Asian consumers increasingly viewing health supplements as "an investment rather than an expense" are driving growth in New Zealand's natural products industry, says the boss of Comvita's operations in China and Southeast Asia.
Bay of Plenty-based Comvita markets products including manuka honey lozenges and bee pollen capsules and operates more than 450 retail sites across Asia.
South Asia general manager Ronnie Butt said Asian healthcare systems were generally not as good as what New Zealanders were used to.
"A lot of Asian consumers are now seeing health supplements, or natural skincare products, as an investment rather than an expense," he said.
"They're thinking, 'I better go and buy something for my parents to keep them healthy otherwise I'll be in trouble when they get sick'."
Hong Kong-based Butt, who is in New Zealand this week to speak at the Natural Products NZ annual summit, said 10 or 15 years ago consumers in countries like China weren't so worried about their health.
"Now they're investing in their health," he said. "That's a big paradigm shift and that's why the market's growing so strongly."

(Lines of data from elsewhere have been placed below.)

-- ==== Sys2Proof/Machine/HostIf.lean ====
section
/-! DEFINITION. The host interface (08): the link, BAR registers, descriptor rings and the DMA engine, MSI-X, the PF0
mailbox, and the resets of functions. -/

namespace Sys2Proof.Machine

/-! The link. -/

/-- A unit of host DMA fits no slot (R435). -/
def unitUnfit (s : State) : Bool := decide (s.bell.period.toNat / 16 < unitTicks s)

/-- One record at link-up and at each change of the bell period. -/
def reportUnfit (s : State) : State :=
  if unitUnfit s then record evDmaUnitUnfit 0 (BitVec.ofNat 48 (unitTicks s)) s else s

def linkWidth (w : Nat) : Bool := w == 1 || w == 2 || w == 4 || w == 8 || w == 16

/-- The link trains (R383, R435, R447). -/
def execLinkUp (rate : Fin 6) (width : Fin 17) (s : State) : Res :=
  .next (
    if s.host.rate.val ≠ 0 || rate.val = 0 || !linkWidth width.val || !(s.pins.vsd && s.pins.vsdt) then s else
    let s := { s with host := { s.host with rate, width } }
    reportUnfit (record evPcieLinkUp 0 (BitVec.ofNat 48 (width.val * 256 + rate.val)) s))

def abandonAll (s : State) : State := eachFin 256 (fun q t => abandonTallies q true t) s

/-- The link goes down without a reset (R446). -/
def linkLost (s : State) : State :=
  if s.host.rate.val = 0 then s else
  let s := { s with host := { s.host with rate := 0, width := 0, resetSince := false } }
  deviceFatal [.linkLost] (abandonAll (record evPcieLinkLost 0 0 s))

def execPcieLinkLost (s : State) : Res := .next (linkLost s)

/-- The number under which the output log names an error of Table 08-12. -/
def aerNum : TlpErr → Nat
  | .receiverError => 1
  | .badTlp => 2
  | .badDllp => 3
  | .replayTimeout => 4
  | .replayRollover => 5
  | .poisonedBarWrite => 6
  | .ecrc => 7
  | .malformed => 8
  | .dlProtocol => 9
  | .fcProtocol => 10
  | .rxOverflow => 11

def aerTimeout : Nat := 12
def aerUr : Nat := 13
def aerCa : Nat := 14
def aerPoisoned : Nat := 15

/-- R445, Table 08-12. -/
def execTlpError (e : TlpErr) (f : Fin 33) (s : State) : Res :=
  .next (
    if s.host.rate.val = 0 then s else
    match e with
    | .receiverError | .badTlp | .badDllp | .replayTimeout | .replayRollover => emit (.aer 0 (aerNum e)) s
    | .poisonedBarWrite | .ecrc => emit (.aer f (aerNum e)) s
    | .malformed | .dlProtocol | .fcProtocol | .rxOverflow => deviceFatal [.fatalAer] (emit (.aer 0 (aerNum e)) s))

/-! Registers (R389 to R399). -/

/-- A host access to BAR0 of a function finds registers: the link is up, the VF enabled and bound (R386, R393). -/
def hostReaches (s : State) (f : Fin 33) : Bool :=
  s.host.rate.val != 0 && vfOn s f && (f.val == 0 || vfHolding s f != 0)

/-- The ring registers of queue q are f's (R394, R395, R448). -/
def ringOf (s : State) (f : Fin 33) (q : Fin 256) : Bool :=
  hostReaches s f && s.pins.corePowerGood && s.queues[q].bound && (hostEnd s.queues[q]).any fun e => e.1 == f

def fieldOf (v : BitVec 32) (lo len : Nat) : Nat := v.toNat / 2 ^ lo % 2 ^ len

/-- A write to RING_CTRL (R399, Table 08-5). -/
def ringCtrl (q : Fin 256) (v : BitVec 32) (s : State) : State :=
  let size := fieldOf v 16 4
  modRing q (fun r =>
    let r := { r with
      holdoff := BitVec.ofNat 8 (fieldOf v 8 8), vector := BitVec.ofNat 6 (fieldOf v 0 6),
      sizeLog2 := if r.st == RingSt.disabled && 6 ≤ size then BitVec.ofNat 4 size else r.sizeLog2 }
    match r.st, v.getLsbD 31 with
    | .disabled, true =>
      { r with st := .active, enable := true, head := 0, tail := 0, readIx := 0, asked := 0, cache := [] }
    | .draining, true => { r with st := .active, enable := true }
    | .active, false => { r with st := .draining, enable := false }
    | _, _ => r) s

/-- RING_CTRL written with ENABLE 1. -/
def execRingEnable (f : Fin 33) (q : Fin 256) (ctrl : BitVec 32) (s : State) : Res :=
  .next (if ringOf s f q && ctrl.getLsbD 31 then ringCtrl q ctrl s else s)

/-- RING_CTRL written with ENABLE 0. -/
def execRingDisable (f : Fin 33) (q : Fin 256) (ctrl : BitVec 32) (s : State) : Res :=
  .next (if ringOf s f q && !ctrl.getLsbD 31 then ringCtrl q ctrl s else s)

def drainRing (q : Fin 256) (s : State) : State :=
  modRing q (fun r => { r with st := .disabled, enable := false, cause := 0, cache := [], asked := 0 }) s

/-- The last tally of a DRAINING ring has completed. -/
def execRingDrained (q : Fin 256) (s : State) : Res :=
  .next (if s.rings[q].st == .draining && s.rings[q].tallies.isEmpty then drainRing q s else s)

/-- A write to RING_TAIL (R396, R397); the write-back counts of a ring in ERROR stand still. -/
def ringTail (q : Fin 256) (v : BitVec 16) (s : State) : State :=
  let r := s.rings[q]
  if r.st == .active && decide (2 ^ r.sizeLog2.toNat < (v - r.head).toNat) then ringError q 1 s
  else modRing q (fun r => { r with tail := v }) s

def execRingTailWrite (f : Fin 33) (q : Fin 256) (v : BitVec 16) (s : State) : Res :=
  .next (if ringOf s f q then ringTail q v s else s)

/-- RING_STATUS.ERROR written 1 (Table 08-5). -/
def clearRingError (q : Fin 256) (s : State) : State :=
  if s.rings[q].st == .error && s.rings[q].tallies.isEmpty then drainRing q s else s

def execRingErrorClear (f : Fin 33) (q : Fin 256) (s : State) : Res :=
  .next (if ringOf s f q then clearRingError q s else s)

/-! MSI-X (R420 to R423). -/

/-- Vectors of a function. -/
def vectors (f : Fin 33) : Nat := if f.val = 0 then 64 else 8

/-- A vector is unmasked: its pending message is sent. The spec names no command for MSI-X Enable; the host that unmasks a
vector has set it (assumption 17). -/
def unmask (f : Fin 33) (v : Nat) (s : State) : State :=
  let bit := 1#64 <<< v
  let waits := s.fns[f].pba.getLsbD v
  let s := modFn f (fun n => { n with msixEnable := true, masked := n.masked &&& ~~~bit, pba := n.pba &&& ~~~bit }) s
  if waits then emit (.msix f v) s else s

def execMsixUnmask (f : Fin 33) (v : Fin 64) (s : State) : Res :=
  .next (if hostReaches s f && decide (v.val < vectors f) then unmask f v.val s else s)

/-- Four bytes of the MSI-X table: address, data, vector control with its mask bit. -/
def tableWrite (f : Fin 33) (off : Nat) (v : BitVec 32) (s : State) : State :=
  let i := off / 16
  if vectors f ≤ i then s else
  let old := leBytes 16 (memGet s.fns[f].table i).toNat
  let s := modFn f (fun n => { n with
    table := memSet n.table i (BitVec.ofNat 128 (ofLe (bytesPut old (off % 16) (leBytes 4 v.toNat)))) }) s
  if off % 16 ≠ 12 then s
  else if v.getLsbD 0 then modFn f (fun n => { n with masked := n.masked ||| (1#64 <<< i) }) s
  else if s.fns[f].masked.getLsbD i then unmask f i s
  else s

/-- A ring's hold-off count has reached 0 with a message due. -/
def execMsixHoldoffExpiry (q : Fin 256) (s : State) : Res :=
  .next (if s.rings[q].due && s.rings[q].hoCount == 0 then ringMessage q s else s)

/-! The PF0 mailbox (R424 to R429). -/

/-- A write to SUBMIT. -/
def submit (slot : Fin 8) (len : Nat) (s : State) : State :=
  let bad := len = 0 ∨ 2048 < len
  let busy := s.host.busy.getLsbD slot.val
  if bad || busy then
    { s with host := { s.host with badLength := s.host.badLength || bad, slotBusy := s.host.slotBusy || busy } }
  else
    let msg := (padTo 2048 s.host.reqSlots[slot]).take len
    { s with host := { s.host with
      busy := s.host.busy ||| (1#8 <<< slot.val), requests := s.host.requests ++ [(slot, msg)] } }

def execPf0Submit (slot : Fin 8) (len : BitVec 16) (s : State) : Res :=
  .next (if hostReaches s 0 then submit slot len.toNat s else s)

Butt said China, where the natural products category was growing at 15 to 20 per cent a year, was the growth engine for the industry in Asia.
At the same time, ageing populations in Japan, Korea, Taiwan and Hong Kong were also driving growth, he said.

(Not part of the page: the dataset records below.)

/-- R306, R327: a check of a Hedge that is open, or sealed and at rest, changes nothing; a breach is sealed again, counted, and
recorded for and faults each Holding that owns a Plot of the Hedge.
R310, R328, R329, R116: an overcurrent of an unowned Plot turns its regulator off, is recorded and leaves it UNFIT; a ramp
that ends leaves the island settling; a settled island within 10 mV of its target reports its voltage and is due a pass. -/
def Obligations.HedgesSealAndIslandsSettle : Prop :=
  (∀ (s : State) (i : Fin 112), gleanerRuns s = true →
    (breached s.hedges[i] = false → exec (.hedgeCheck i) s = .next s) ∧
    (breached s.hedges[i] = true →
      let a := s.plots[(hedgePlots i).1].owner
      let b := s.plots[(hedgePlots i).2].owner
      let t := { modHedge i (fun x => { x with sealHolds := true, atRest := true }) s with
        breaches := satAdd s.breaches 1 }
      let noted := fun h t => record evHedgeBreach h (BitVec.ofNat 48 i.val) t
      exec (.hedgeCheck i) s = .next (
        if a = b then faultHolding a .hedgeBreach (noted a t)
        else faultHolding b .hedgeBreach (faultHolding a .hedgeBreach (noted b (noted a t)))))) ∧
  (∀ (s : State) (p : Fin 64),
    (s.plots[p].regOn = true → s.plots[p].owner = 0 → ∃ l,
      exec (.regFault p true) s = .next { modPlot p (fun x => { x with
        overcur := true, unfit := true, regOn := false, ramping := false, settling := false, calibrated := false,
        calRunning := false, calDue := false, passWait := .none, voltMv := 0 }) s with ledger := l }) ∧
    (s.plots[p].ramping = true → s.holdings[s.plots[p].owner].dozing = false →
      exec (.rampEnd p) s = .next (modPlot p (fun x => { x with ramping := false, settling := true }) s)) ∧
    (∀ mv : BitVec 16, s.plots[p].settling = true → s.plots[p].target ≤ mv.toNat + 10 →
      mv.toNat ≤ s.plots[p].target + 10 →
      exec (.islandSettled p mv) s =
        .next (modPlot p (fun x => { x with
          settling := false, voltMv := mv, calDue := true
          passWait := if x.passWait = .settle then .start else x.passWait }) s)))

/-- R159, R218, R219: a Plot whose clearing has been verified is blank: its crofts unconfigured and at rest, every ACC 0, every
GFPOLY 0x009, its Bins and its bank 0; a clearing that fails for the first time sets CLEAR_FAIL, is recorded and repeats.
R157, R218, Table 03-10: FABRIC.CALIBRATE starts a pass in every Plot that can be calibrated; FABRIC.UNFIT_CLEAR clears UNFIT
and LIMIT of the unowned Plots whose regulators are on; GRANARY.CLEAR_RETRY clears again the unowned banks with CLEAR_FAIL. No
other Plot changes. -/
def Obligations.PlotsAreClearedAndCalibrated : Prop :=
  (∀ (s : State) (p : Fin 64), s.plots[p].clearing = true → s.plots[p].tripWait = false → s.pins.vgran = true →
    (∃ t, exec (.plotClearDone p true) s = .next t ∧
      let y := t.plots[p]
      y.config = [] ∧ y.hold = [] ∧ y.phase = [] ∧ y.chans = [] ∧ y.binMem = [] ∧ y.clearing = false ∧
      (∀ n : Fin 16, y.querns[n].acc = 0 ∧ y.querns[n].gfpoly = 0x009) ∧
      t.banks[p].cleared = true ∧ (∀ a, bankWord t.banks[p] a = 0) ∧ t.banks[p].wbq = [] ∧
      ∀ q, q ≠ p → t.banks[q] = s.banks[q]) ∧
    (s.plots[p].clearRetry = false → ∃ l,
      exec (.plotClearDone p false) s = .next { modPlot p (fun x => { x with clearRetry := true })
        (modBank p (fun b => { b with clearFail := true }) s) with ledger := l })) ∧
  (∀ (s : State) (rq : Req) (se : Session),
    (granted s rq se 0x1200 1 .x = true → ∃ v,
      exec (.fabricCalibrate rq) s =
        .next (answered rq stOk s.bell.number { executing rq se s with plots := v }) ∧
      ∀ p : Fin 64, v[p] = if canCalibrate s p then startPass s.plots[p] else s.plots[p]) ∧
    (granted s rq se 0x1200 2 .x = true → ∃ v,
      exec (.fabricUnfitClear rq) s =
        .next (answered rq stOk s.bell.number { executing rq se s with plots := v }) ∧
      ∀ p : Fin 64, (s.plots[p].owner ≠ 0 → v[p] = s.plots[p]) ∧
        (s.plots[p].owner = 0 → s.plots[p].regOn = true → s.plots[p].restart = false →
          v[p] = { s.plots[p] with unfit := false, limit := false }) ∧
        (s.plots[p].owner = 0 → s.plots[p].regOn = false → v[p].clearing = true ∧ v[p].limit = false)) ∧
    (granted s rq se 0x1300 3 .x = true → ∃ v,
      exec (.granaryClearRetry rq) s =
        .next (answered rq stOk s.bell.number { executing rq se s with plots := v }) ∧
      ∀ p : Fin 64, v[p] = if s.plots[p].owner = 0 ∧ s.banks[p].clearFail = true then
        { s.plots[p] with clearing := true, clearRetry := false } else s.plots[p]))

/-! Freeze, snapshot and restore (07). -/

/-- R336 to R339: an attempt whose channels are all at rest at least 16 ticks before an edge no later than f+4 reaches the cut,
held from that edge; an attempt past it ends without one, FREEZE_TIMEOUT being recorded, posted and answered. -/
def Obligations.FreezeEndsInCutOrTimeout : Prop :=
  ∀ (s : State) (h : Fin 32), s.holdings[h].freeze = .attempt →
    (s.holdings[h].cutEdge = none → holdingAtRest s h = true → noEdge s = false → 16 ≤ toEdge s →
      s.bell.edges + 1 ≤ s.holdings[h].freezeEdge + 4 →
      exec (.freezeCut h) s = .next (modHolding h (fun x => { x with cutEdge := some (s.bell.edges + 1) }) s)) ∧
    (s.holdings[h].cutEdge = none → s.holdings[h].freezeEdge + 4 ≤ s.bell.edges →
      s.holdings[h].dozeRq = none → ∀ rq, s.holdings[h].freezeRq = some rq →
      exec (.freezeTimeout h) s = .next (
        let t := post evFreezeTimeout h (datTop h.val 0)
          (modHolding h (fun x => { x with freeze := .none, freezeRq := none, dozeRq := none }) s)
        answered rq stFreezeTimeout t.bell.number t))

/-- R349, R350, R364, R733: SNAPSHOT and RESTORE of a Holding that meets their conditions wait for the edge at which they begin
and answer when they end; a snapshot before the DRBG is seeded first waits for it.
R349, R364, R362: the conditions of a snapshot and of a restore, and the status of the first that fails: a Holding without a
cut or forced stop is BUSY, one whose queue entry names no fit queue NOT_READY; the request leaves all else unchanged. -/
def Obligations.SnapshotAndRestoreAreJudged : Prop :=
  (∀ (s : State) (rq : Req) (se : Session) (h : Fin 32),
    let e := executing rq se s
    let job := { e with snap := { s.snap with job := some (newJob h rq) } }
    (granted s rq se (hix h 0x60) 4 .x = true → snapshotRefusal s h true = none →
      exec (.holdingSnapshot rq h true) s = .next (
        if s.boot.seeded then (addTrans h .snapshot none job).1
        else { job with boot := { s.boot with waiting := s.boot.waiting ++ [.snapshot h] } })) ∧
    (granted s rq se (hix h 0x60) 6 .x = true → restoreRefusal s h = none →
      exec (.holdingRestore rq h) s = .next
        (addTrans h .restore none { e with snap := { s.snap with restore := some (newRestore h rq) } }).1)) ∧
  (∀ (s : State) (rq : Req) (se : Session) (h : Fin 32) (keyOk : Bool),
    granted s rq se (hix h 0x60) 4 .x = true →
    let e := executing rq se s
    let j := judged s h
    let ready := j.st = .quiesced ∧ (j.fr = .cut ∨ j.fr = .forced) ∧ j.sn ≠ .moved
    (¬ ready → exec (.holdingSnapshot rq h keyOk) s = .next (refusedWith rq opInvoke stBusy (hix h 0x60) 4 e)) ∧
    (ready → s.dev.fatal = false → serviceQueue s s.snap.outQueue 0x5007 false = false →
      exec (.holdingSnapshot rq h keyOk) s = .next (refusedWith rq opInvoke stNotReady (hix h 0x60) 4 e)))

New Zealand's natural products industry earns annual revenue, including domestic sales, of around $1 billion. To compare, the wine industry contributes roughly $1.5 million to this country's economy annually.

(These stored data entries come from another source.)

/-! modStore. -/

@[simp] theorem modStore_store (f : Store → Store) (s : State) : (modStore f s).store = f s.store := rfl
@[simp] theorem modStore_bell (f : Store → Store) (s : State) : (modStore f s).bell = s.bell := rfl
@[simp] theorem modStore_slots (f : Store → Store) (s : State) : (modStore f s).slots = s.slots := rfl
@[simp] theorem modStore_plots (f : Store → Store) (s : State) : (modStore f s).plots = s.plots := rfl
@[simp] theorem modStore_banks (f : Store → Store) (s : State) : (modStore f s).banks = s.banks := rfl
@[simp] theorem modStore_scrubS (f : Store → Store) (s : State) : (modStore f s).scrubS = s.scrubS := rfl
@[simp] theorem modStore_binScrubS (f : Store → Store) (s : State) : (modStore f s).binScrubS = s.binScrubS := rfl
@[simp] theorem modStore_queues (f : Store → Store) (s : State) : (modStore f s).queues = s.queues := rfl
@[simp] theorem modStore_qstore (f : Store → Store) (s : State) : (modStore f s).qstore = s.qstore := rfl
@[simp] theorem modStore_holdings (f : Store → Store) (s : State) : (modStore f s).holdings = s.holdings := rfl
@[simp] theorem modStore_hedges (f : Store → Store) (s : State) : (modStore f s).hedges = s.hedges := rfl
@[simp] theorem modStore_breaches (f : Store → Store) (s : State) : (modStore f s).breaches = s.breaches := rfl
@[simp] theorem modStore_snap (f : Store → Store) (s : State) : (modStore f s).snap = s.snap := rfl
@[simp] theorem modStore_rings (f : Store → Store) (s : State) : (modStore f s).rings = s.rings := rfl
@[simp] theorem modStore_fns (f : Store → Store) (s : State) : (modStore f s).fns = s.fns := rfl
@[simp] theorem modStore_host (f : Store → Store) (s : State) : (modStore f s).host = s.host := rfl
@[simp] theorem modStore_quads (f : Store → Store) (s : State) : (modStore f s).quads = s.quads := rfl
@[simp] theorem modStore_lanes (f : Store → Store) (s : State) : (modStore f s).lanes = s.lanes := rfl
@[simp] theorem modStore_cvus (f : Store → Store) (s : State) : (modStore f s).cvus = s.cvus := rfl
@[simp] theorem modStore_gates (f : Store → Store) (s : State) : (modStore f s).gates = s.gates := rfl
@[simp] theorem modStore_ssp (f : Store → Store) (s : State) : (modStore f s).ssp = s.ssp := rfl
@[simp] theorem modStore_fnet (f : Store → Store) (s : State) : (modStore f s).fnet = s.fnet := rfl
@[simp] theorem modStore_boot (f : Store → Store) (s : State) : (modStore f s).boot = s.boot := rfl
@[simp] theorem modStore_load (f : Store → Store) (s : State) : (modStore f s).load = s.load := rfl
@[simp] theorem modStore_ledger (f : Store → Store) (s : State) : (modStore f s).ledger = s.ledger := rfl
@[simp] theorem modStore_tele (f : Store → Store) (s : State) : (modStore f s).tele = s.tele := rfl
@[simp] theorem modStore_test (f : Store → Store) (s : State) : (modStore f s).test = s.test := rfl
@[simp] theorem modStore_village (f : Store → Store) (s : State) : (modStore f s).village = s.village := rfl
@[simp] theorem modStore_dev (f : Store → Store) (s : State) : (modStore f s).dev = s.dev := rfl
@[simp] theorem modStore_pins (f : Store → Store) (s : State) : (modStore f s).pins = s.pins := rfl
@[simp] theorem modStore_out (f : Store → Store) (s : State) : (modStore f s).out = s.out := rfl
@[simp] theorem modStore_fresh (f : Store → Store) (s : State) : (modStore f s).fresh = s.fresh := rfl
@[simp] theorem modStore_pending (f : Store → Store) (s : State) : (modStore f s).pending = s.pending := rfl

/-! modPins. -/

@[simp] theorem modPins_pins (f : Pins → Pins) (s : State) : (modPins f s).pins = f s.pins := rfl
@[simp] theorem modPins_bell (f : Pins → Pins) (s : State) : (modPins f s).bell = s.bell := rfl
@[simp] theorem modPins_slots (f : Pins → Pins) (s : State) : (modPins f s).slots = s.slots := rfl
@[simp] theorem modPins_plots (f : Pins → Pins) (s : State) : (modPins f s).plots = s.plots := rfl
@[simp] theorem modPins_banks (f : Pins → Pins) (s : State) : (modPins f s).banks = s.banks := rfl
@[simp] theorem modPins_scrubS (f : Pins → Pins) (s : State) : (modPins f s).scrubS = s.scrubS := rfl
@[simp] theorem modPins_binScrubS (f : Pins → Pins) (s : State) : (modPins f s).binScrubS = s.binScrubS := rfl
@[simp] theorem modPins_queues (f : Pins → Pins) (s : State) : (modPins f s).queues = s.queues := rfl
@[simp] theorem modPins_qstore (f : Pins → Pins) (s : State) : (modPins f s).qstore = s.qstore := rfl
@[simp] theorem modPins_holdings (f : Pins → Pins) (s : State) : (modPins f s).holdings = s.holdings := rfl
@[simp] theorem modPins_hedges (f : Pins → Pins) (s : State) : (modPins f s).hedges = s.hedges := rfl
@[simp] theorem modPins_breaches (f : Pins → Pins) (s : State) : (modPins f s).breaches = s.breaches := rfl
@[simp] theorem modPins_snap (f : Pins → Pins) (s : State) : (modPins f s).snap = s.snap := rfl
@[simp] theorem modPins_rings (f : Pins → Pins) (s : State) : (modPins f s).rings = s.rings := rfl
@[simp] theorem modPins_fns (f : Pins → Pins) (s : State) : (modPins f s).fns = s.fns := rfl
@[simp] theorem modPins_host (f : Pins → Pins) (s : State) : (modPins f s).host = s.host := rfl
@[simp] theorem modPins_quads (f : Pins → Pins) (s : State) : (modPins f s).quads = s.quads := rfl
@[simp] theorem modPins_lanes (f : Pins → Pins) (s : State) : (modPins f s).lanes = s.lanes := rfl
@[simp] theorem modPins_cvus (f : Pins → Pins) (s : State) : (modPins f s).cvus = s.cvus := rfl
@[simp] theorem modPins_gates (f : Pins → Pins) (s : State) : (modPins f s).gates = s.gates := rfl
@[simp] theorem modPins_ssp (f : Pins → Pins) (s : State) : (modPins f s).ssp = s.ssp := rfl
@[simp] theorem modPins_fnet (f : Pins → Pins) (s : State) : (modPins f s).fnet = s.fnet := rfl
@[simp] theorem modPins_store (f : Pins → Pins) (s : State) : (modPins f s).store = s.store := rfl
@[simp] theorem modPins_boot (f : Pins → Pins) (s : State) : (modPins f s).boot = s.boot := rfl
@[simp] theorem modPins_load (f : Pins → Pins) (s : State) : (modPins f s).load = s.load := rfl
@[simp] theorem modPins_ledger (f : Pins → Pins) (s : State) : (modPins f s).ledger = s.ledger := rfl
@[simp] theorem modPins_tele (f : Pins → Pins) (s : State) : (modPins f s).tele = s.tele := rfl
@[simp] theorem modPins_test (f : Pins → Pins) (s : State) : (modPins f s).test = s.test := rfl
@[simp] theorem modPins_village (f : Pins → Pins) (s : State) : (modPins f s).village = s.village := rfl
@[simp] theorem modPins_dev (f : Pins → Pins) (s : State) : (modPins f s).dev = s.dev := rfl
@[simp] theorem modPins_out (f : Pins → Pins) (s : State) : (modPins f s).out = s.out := rfl
@[simp] theorem modPins_fresh (f : Pins → Pins) (s : State) : (modPins f s).fresh = s.fresh := rfl
@[simp] theorem modPins_pending (f : Pins → Pins) (s : State) : (modPins f s).pending = s.pending := rfl

/-! modTest. -/

@[simp] theorem modTest_test (f : SelfTest → SelfTest) (s : State) : (modTest f s).test = f s.test := rfl
@[simp] theorem modTest_bell (f : SelfTest → SelfTest) (s : State) : (modTest f s).bell = s.bell := rfl
@[simp] theorem modTest_slots (f : SelfTest → SelfTest) (s : State) : (modTest f s).slots = s.slots := rfl
@[simp] theorem modTest_plots (f : SelfTest → SelfTest) (s : State) : (modTest f s).plots = s.plots := rfl
@[simp] theorem modTest_banks (f : SelfTest → SelfTest) (s : State) : (modTest f s).banks = s.banks := rfl
@[simp] theorem modTest_scrubS (f : SelfTest → SelfTest) (s : State) : (modTest f s).scrubS = s.scrubS := rfl
@[simp] theorem modTest_binScrubS (f : SelfTest → SelfTest) (s : State) : (modTest f s).binScrubS = s.binScrubS := rfl
@[simp] theorem modTest_queues (f : SelfTest → SelfTest) (s : State) : (modTest f s).queues = s.queues := rfl
@[simp] theorem modTest_qstore (f : SelfTest → SelfTest) (s : State) : (modTest f s).qstore = s.qstore := rfl
@[simp] theorem modTest_holdings (f : SelfTest → SelfTest) (s : State) : (modTest f s).holdings = s.holdings := rfl
@[simp] theorem modTest_hedges (f : SelfTest → SelfTest) (s : State) : (modTest f s).hedges = s.hedges := rfl
@[simp] theorem modTest_breaches (f : SelfTest → SelfTest) (s : State) : (modTest f s).breaches = s.breaches := rfl
@[simp] theorem modTest_snap (f : SelfTest → SelfTest) (s : State) : (modTest f s).snap = s.snap := rfl
@[simp] theorem modTest_rings (f : SelfTest → SelfTest) (s : State) : (modTest f s).rings = s.rings := rfl
@[simp] theorem modTest_fns (f : SelfTest → SelfTest) (s : State) : (modTest f s).fns = s.fns := rfl
@[simp] theorem modTest_host (f : SelfTest → SelfTest) (s : State) : (modTest f s).host = s.host := rfl
@[simp] theorem modTest_quads (f : SelfTest → SelfTest) (s : State) : (modTest f s).quads = s.quads := rfl
@[simp] theorem modTest_lanes (f : SelfTest → SelfTest) (s : State) : (modTest f s).lanes = s.lanes := rfl
@[simp] theorem modTest_cvus (f : SelfTest → SelfTest) (s : State) : (modTest f s).cvus = s.cvus := rfl
@[simp] theorem modTest_gates (f : SelfTest → SelfTest) (s : State) : (modTest f s).gates = s.gates := rfl
@[simp] theorem modTest_ssp (f : SelfTest → SelfTest) (s : State) : (modTest f s).ssp = s.ssp := rfl
@[simp] theorem modTest_fnet (f : SelfTest → SelfTest) (s : State) : (modTest f s).fnet = s.fnet := rfl
@[simp] theorem modTest_store (f : SelfTest → SelfTest) (s : State) : (modTest f s).store = s.store := rfl
@[simp] theorem modTest_boot (f : SelfTest → SelfTest) (s : State) : (modTest f s).boot = s.boot := rfl
@[simp] theorem modTest_load (f : SelfTest → SelfTest) (s : State) : (modTest f s).load = s.load := rfl
@[simp] theorem modTest_ledger (f : SelfTest → SelfTest) (s : State) : (modTest f s).ledger = s.ledger := rfl
@[simp] theorem modTest_tele (f : SelfTest → SelfTest) (s : State) : (modTest f s).tele = s.tele := rfl
@[simp] theorem modTest_village (f : SelfTest → SelfTest) (s : State) : (modTest f s).village = s.village := rfl
@[simp] theorem modTest_dev (f : SelfTest → SelfTest) (s : State) : (modTest f s).dev = s.dev := rfl
@[simp] theorem modTest_pins (f : SelfTest → SelfTest) (s : State) : (modTest f s).pins = s.pins := rfl
@[simp] theorem modTest_out (f : SelfTest → SelfTest) (s : State) : (modTest f s).out = s.out := rfl
@[simp] theorem modTest_fresh (f : SelfTest → SelfTest) (s : State) : (modTest f s).fresh = s.fresh := rfl
@[simp] theorem modTest_pending (f : SelfTest → SelfTest) (s : State) : (modTest f s).pending = s.pending := rfl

Other big industry players include spirulina exporter Lifestream International, NZX-listed shark liver and Omega 3 oil maker SeaDragon and Manuka Health, which produces honeybee propolis and honey-based wound care products.
Butt said Asian consumers tended to be less cynical than their wes-tern counterparts about health supplements and other natural products.
Asian sales accounted for a third of Comvita's $96 million revenue in the year to March last year.